Автор книги петербургский режиссер Вадим Голиков являет собой драматичнейшую фигуру нашего театра. “Философ среди артистов, артист среди философов”, как шутили его собратья по философскому факультету Ленинградского Университета, который он закончил в 1955 году. Сам он сказал о себе в статье с ироничным названием “Ты был or not ты был?”: “Особый парень, особый случай. Ему удавалось философствовать на сцене”.

Родился он и провел школьные годы в старом городке Бежецке бывшей Тверской губернии. Это 1932–50 годы. В школьном кружке играл с первого класса, но всерьез о театре никогда не думал. Долго выбирал между морем (мореходка) и небом (астрономия). В десятом классе сюда прибавилась филология (дискуссия в газетах по языкознанию). В итоге поступил на философский в университет. Обратно пропорционально нарастанию курсов с первого по пятый все меньше занимался философией, все больше театром. В том самом легендарном университетском коллективе, откуда вышло столько актеров, режиссеров и театроведов.

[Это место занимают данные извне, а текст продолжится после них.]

-- ==== Sys2Proof/Tests/Slice0.lean ====
section
/-! SUPPORT. The model's own tests: expected results are those of spec/95_test_vectors.md (sections cited), words are written out
from 30_encoding.md R62 to R72. Then one witness per statement with hypotheses (and per clause), named after the statement. -/

open Sys2Proof Sys2Proof.Machine Sys2Proof.Claims

namespace Sys2Proof.Tests

set_option maxRecDepth 100000
set_option Elab.async false

/-! ### Helpers -/

/-- What an outcome's next state shows; false where there is none. -/
def after (o : Outcome) (f : State → Bool) : Bool :=
  match o with
  | .next t => f t
  | .fault _ => false
  | .refused _ => false

theorem next_of_after {o : Outcome} {f : State → Bool} (h : after o f = true) : ∃ t, o = .next t ∧ f t = true := by
  cases o with
  | next t => exact ⟨t, rfl, h⟩
  | fault r => simp [after] at h
  | refused r => simp [after] at h

/-- A vector's elements as numbers. -/
def nats {b : Build} (x : b.Vec) : List Nat := x.toList.map (·.toNat)

def vec (b : Build) (l : List Nat) : b.Vec := Vector.ofFn fun i => BitVec.ofNat b.n (l.getD i.val 0)

def mat (b : Build) (l : List (List Nat)) : b.Mat := Vector.ofFn fun i => vec b (l.getD i.val [])

/-- Toy instance A as loaded, before `COMMIT` (section 3). -/
def unitA : UnitState .toyA := { UnitState.reset .toyA with
  rf := 2, rfb := 1, rp := 2, alpha := 7#4
  m := #v[mat .toyA [[2, 1, 1], [1, 2, 1], [1, 1, 2]], mat .toyA [[9, 7, 7], [7, 9, 7], [7, 7, 9]],
    mat .toyA [[1, 1, 1], [1, 2, 3], [1, 4, 5]], mat .toyA [[1, 7, 7], [1, 15, 14], [1, 8, 9]],
    mat .toyA [[2, 1, 1], [1, 3, 1], [1, 1, 4]], mat .toyA [[4, 15, 6], [15, 8, 5], [6, 5, 9]]]
  rc := Vector.ofFn fun r =>
    vec .toyA ([[1, 2, 3], [4, 5, 6], [7, 8, 9], [10, 11, 12]].getD r.val []) }

/-- A state of the toy build. -/
def stateA (u : UnitState .toyA) : State := { State.resetOf .toyA with unit := u }

def loadedA : State := stateA unitA

/-- Toy instance A committed, with the given state vector. -/
def readyUnit (l : List Nat) : UnitState .toyA := { unitA with phase := .ready, alphaInv := 13#4, x := vec .toyA l }

def readyA (l : List Nat) : State := stateA (readyUnit l)

/-- The same with a fault latched. -/
def latchedA : State :=
  { stateA { readyUnit [5, 0, 9] with fault := true, cause := .inpRange, errinfo := 0x48000005 } with wentWrong := true }

/-- A state whose host does one thing next. -/
def doing (s : State) (a : HostAction) : State := { s with pending := [a] }

/-- An uncommitted state of a build with the first element registers set. -/
def fieldState (b : Build) (e : List Nat) : State := { State.resetOf b with
  unit := { UnitState.reset b with e := Vector.ofFn fun i => BitVec.ofNat b.n (e.getD i.val 0) } }

/-- `E[i]` as a number. -/
def eNat (t : State) (i : Fin 16) : Nat := (t.unit.e[i]).toNat

/-- `STATUS`, `ERR` and `ERRINFO` as the host reads them. -/
def faultWords (t : State) : List Word :=
  [hostRead t.unit (wordAt 0x008), hostRead t.unit (wordAt 0x00C), hostRead t.unit (wordAt 0x010)]

/-- The builds of section 2. -/
def build3 : Build := ⟨3, 2, 1, 0x3, by decide, by decide, by decide, by decide, by decide, by decide⟩
def build8 : Build := ⟨8, 4, 16, 0x1B, by decide, by decide, by decide, by decide, by decide, by decide⟩
def build32 : Build := ⟨32, 16, 64, 0x8D, by decide, by decide, by decide, by decide, by decide, by decide⟩
def build64 : Build := ⟨64, 2, 8, 0x1B, by decide, by decide, by decide, by decide, by decide, by decide⟩

/-! ### Well-formedness: the one reserved operand value -/

theorem test_wf_mix_reserved : Instr.wellFormed (.mix 6) = false ∧ Instr.wellFormed (.mix 15) = false := by decide
theorem test_wf_mix_last : WellFormed (.mix 5) := by decide
theorem test_wf_out_of_range_operands : WellFormed (.mvex 4 255) ∧ WellFormed (.evalT 3 2) ∧ WellFormed (.rnd 255) := by decide

/-! ### Decoding: words written out bit by bit from the formats of R62 to R68 -/

/-- Opcode 0x01, d = 3, four zero bits, imm16 = 0x57 (R63). -/
theorem test_decode_fli : decode 0b00000001_0011_0000_0000000001010111 = .ok (.fli 3 0x57) := by decide
/-- Opcode 0x02, d = 0, a = 1, b = 2, twelve zero bits (R62). -/
theorem test_decode_fadd : decode 0b00000010_0000_0001_0010_000000000000 = .ok (.fadd 0 1 2) := by decide
/-- Opcode 0x03, d = 15, a = 14, b = 13 (R62). -/
theorem test_decode_fmul : decode 0b00000011_1111_1110_1101_000000000000 = .ok (.fmul 15 14 13) := by decide
/-- Opcode 0x04, d = 7, a = 1, b = 6 (R62). -/
theorem test_decode_fpow : decode 0b00000100_0111_0001_0110_000000000000 = .ok (.fpow 7 1 6) := by decide
/-- Opcode 0x05, d = 4, a = 1, sixteen zero bits (R62). -/
theorem test_decode_finv : decode 0b00000101_0100_0001_0000_000000000000 = .ok (.finv 4 1) := by decide
/-- Opcode 0x10, e = 4, twelve zero bits, i = 2 (R64). -/
theorem test_decode_mvex : decode 0b00010000_0100_000000000000_00000010 = .ok (.mvex 4 2) := by decide
/-- Opcode 0x11, e = 1, i = 255 (R64). -/
theorem test_decode_mvxe : decode 0b00010001_0001_000000000000_11111111 = .ok (.mvxe 1 255) := by decide
/-- Opcode 0x20, msel = 4, twenty zero bits (R65). -/
theorem test_decode_mix : decode 0b00100000_0100_00000000000000000000 = .ok (.mix 4) := by decide
/-- Opcode 0x28, sixteen zero bits, r = 3 (R66). -/
theorem test_decode_arc : decode 0b00101000_0000000000000000_00000011 = .ok (.arc 3) := by decide
/-- Opcodes 0x30 to 0x33, twenty-four zero bits (R66). -/
theorem test_decode_sbox :
    decode 0b00110000_000000000000000000000000 = .ok .sboxF ∧ decode 0b00110001_000000000000000000000000 = .ok .sboxP ∧
    decode 0b00110010_000000000000000000000000 = .ok .sboxiF ∧ decode 0b00110011_000000000000000000000000 = .ok .sboxiP := by
  decide
/-- Opcodes 0x40 and 0x41, r = 2 and r = 128 (R66). -/
theorem test_decode_rnd :
    decode 0b01000000_0000000000000000_00000010 = .ok (.rnd 2) ∧
    decode 0b01000001_0000000000000000_10000000 = .ok (.rndi 128) := by decide
/-- Opcode 0x48, seven zero bits, TR, rstart = 1, rend = 3 (R67). -/
theorem test_decode_eval :
    decode 0b01001000_0000000_0_00000001_00000011 = .ok (.eval 1 3) ∧
    decode 0b01001000_0000000_1_00000001_00000011 = .ok (.evalT 1 3) := by decide
/-- Opcode 0x49, TR, rstart = 0, rend = 4 (R67). -/
theorem test_decode_evali :
    decode 0b01001001_0000000_0_00000000_00000100 = .ok (.evali 0 4) ∧
    decode 0b01001001_0000000_1_00000000_00000100 = .ok (.evaliT 0 4) := by decide
/-- Opcodes 0xF0, 0xF1, 0xFF (R66). -/
theorem test_decode_system :
    decode 0b11110000_000000000000000000000000 = .ok .commit ∧ decode 0b11110001_000000000000000000000000 = .ok .clrf ∧
    decode 0b11111111_000000000000000000000000 = .ok .srst := by decide
/-- Unassigned opcode bytes (R70). -/
theorem test_decode_illegal_opcode :
    decode 0x00000000 = .error .illOpcode ∧ decode 0x06000000 = .error .illOpcode ∧ decode 0xF2000000 = .error .illOpcode := by
  decide
/-- Non-zero must-be-zero fields (section 2.5, section 9). -/
theorem test_decode_illegal_field :
    decode 0x05011000 = .error .illField ∧ decode 0x01310057 = .error .illField ∧ decode 0x48020004 = .error .illField ∧
    decode 0xFFFFFFFF = .error .illField := by decide
theorem test_decode_table_word : decodeTableWord 32 0x10400002 = some (.mvex 4 2) := by decide
/-- The words of section 2.5 and R72. -/
theorem test_encode_words :
    encode (.fli 15 2) = 0x01F00002 ∧ encode (.fmul 1 1 1) = 0x03111000 ∧ encode (.mvxe 1 0) = 0x11100000 ∧
    encode (.evaliT 1 3) = 0x49010103 := by decide
theorem test_text :
    (Instr.evalT 1 3).text = "EVAL.T 1, 3" ∧ (Instr.mix 3).text = "MIX MF_INV" ∧ (Instr.mvxe 1 0).text = "MVXE 0, e1" := by
  decide +kernel

/-! ### Field arithmetic (section 2) -/

/-- 2.1: clmul(B, D) = 0x7F, reduced to 6. -/
theorem test_clmul_reduce : (clmul 0xB#4 0xD#4).toNat = 0x7F ∧ (gfMul .toyA 0xB#4 0xD#4).toNat = 6 := by decide
/-- 2.2: the row of 2 in GF(2^3). -/
theorem test_mul_gf8_row :
    (List.range 8).map (fun k => (gfMul build3 2#3 (BitVec.ofNat 3 k)).toNat) = [0, 2, 4, 6, 3, 1, 7, 5] := by decide +kernel
/-- 2.3 -/
theorem test_mul_n8 :
    (gfMul build8 0x57#8 0x83#8).toNat = 0xC1 ∧ (gfMul build8 0x80#8 0x80#8).toNat = 0x9A ∧
    (gfInv build8 0x53#8).toNat = 0xCA := by decide +kernel
/-- 2.4 -/
theorem test_mul_n32 :
    (gfMul build32 0x12345678#32 0x9ABCDEF0#32).toNat = 0x717B52D0 ∧ (gfInv build32 0x12345678#32).toNat = 0x071C317D := by
  decide +kernel
/-- 2.4 -/
theorem test_mul_n64 : (gfMul build64 0x0123456789ABCDEF#64 0xFEDCBA9876543210#64).toNat = 0x48827AB55D976FA0 := by
  decide +kernel
/-- 2.1: the powers of 2. -/
theorem test_pow_table :
    (List.range 16).map (fun k => (gfPow .toyA 2#4 (BitVec.ofNat 4 k)).toNat) =
      [1, 2, 4, 8, 3, 6, 12, 11, 5, 10, 7, 14, 15, 13, 9, 1] := by decide +kernel
/-- 2.1: pow(0, 0) = 1, pow(0, 5) = 0. -/
theorem test_pow_zero : (gfPow .toyA 0#4 0#4).toNat = 1 ∧ (gfPow .toyA 0#4 5#4).toNat = 0 := by decide
/-- 2.3, 2.4: 7⁻¹ mod 255 = 0x49, 7⁻¹ mod (2^32 − 1) = 0x49249249. -/
theorem test_mod_inverse : modInv 7 255 = 0x49 ∧ modInv 7 (2 ^ 32 - 1) = 0x49249249 := by decide +kernel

Там мы и познакомились. Я всегда был его поклонником. Я видел многие его спектакли (кроме владивостокских). Он щедро делился со мной своими замыслами и откровенно говорил о том, что не вышло.

По окончании университета преподавал логику и психологию в школе, был воспитателем в школе-интернате. И все время играл и ставил. В конце концов директор интерната сказал ему: “Вадим Сергеевич, мы вас любим и уважаем, но выбирайте — либо дети, либо театр!” И он выбрал. Его взяли артистом в русский театр эстонского города Котхла-Ярве. Там он много играл, тоже был любим и уважаем.

Но это не было взаимно. Театр являл собой актерское дно. Возглавлял его режиссер-дилетант. Профессиональная беспомощность и беспардонность главрежа так оскорбляли профессию, что ему захотелось заняться ею всерьез. Проводя отпуск в Ленинграде, узнал, что на режиссуру объявлен дополнительный набор. Набирал Товстоногов. То был его первый набор. Без подготовки, на спор с друзьями — “Слабо, Старый, поступить!” (Старому 26 лет) — пошел и поступил. Четыре года учебы. На пятом взят мастером в БДТ. Дипломный спектакль (Розов “Перед ужином”) делал там. За два года пребывания в знаменитых стенах и он сам, и его мастер поняли, что только помощник из него не получится. А ставил в этом театре только один режиссер.

В эти же годы в Университетском театре молодой режиссер поставил весьма своеобразные спектакли: “Центр нападения умрет на заре” по экзотичной пьесе аргентинца Куссани, “Время” по рассказу Дудинцева “Новогодняя сказка” и совершенно уникальное зрелище “Шекспир и столетия” — собственную литературную композицию о творчестве английского гения. Последний спектакль разгромлен университетским парткомом и кафедрой зарубежной литературы. К этому времени Мастер, поняв, что в ученике тоже вызревает мастер, посоветовал ему: “Вадим, вам надо поехать на два-три года в провинцию и обнаглеть” (по другим источникам “озвереть”). Поехал.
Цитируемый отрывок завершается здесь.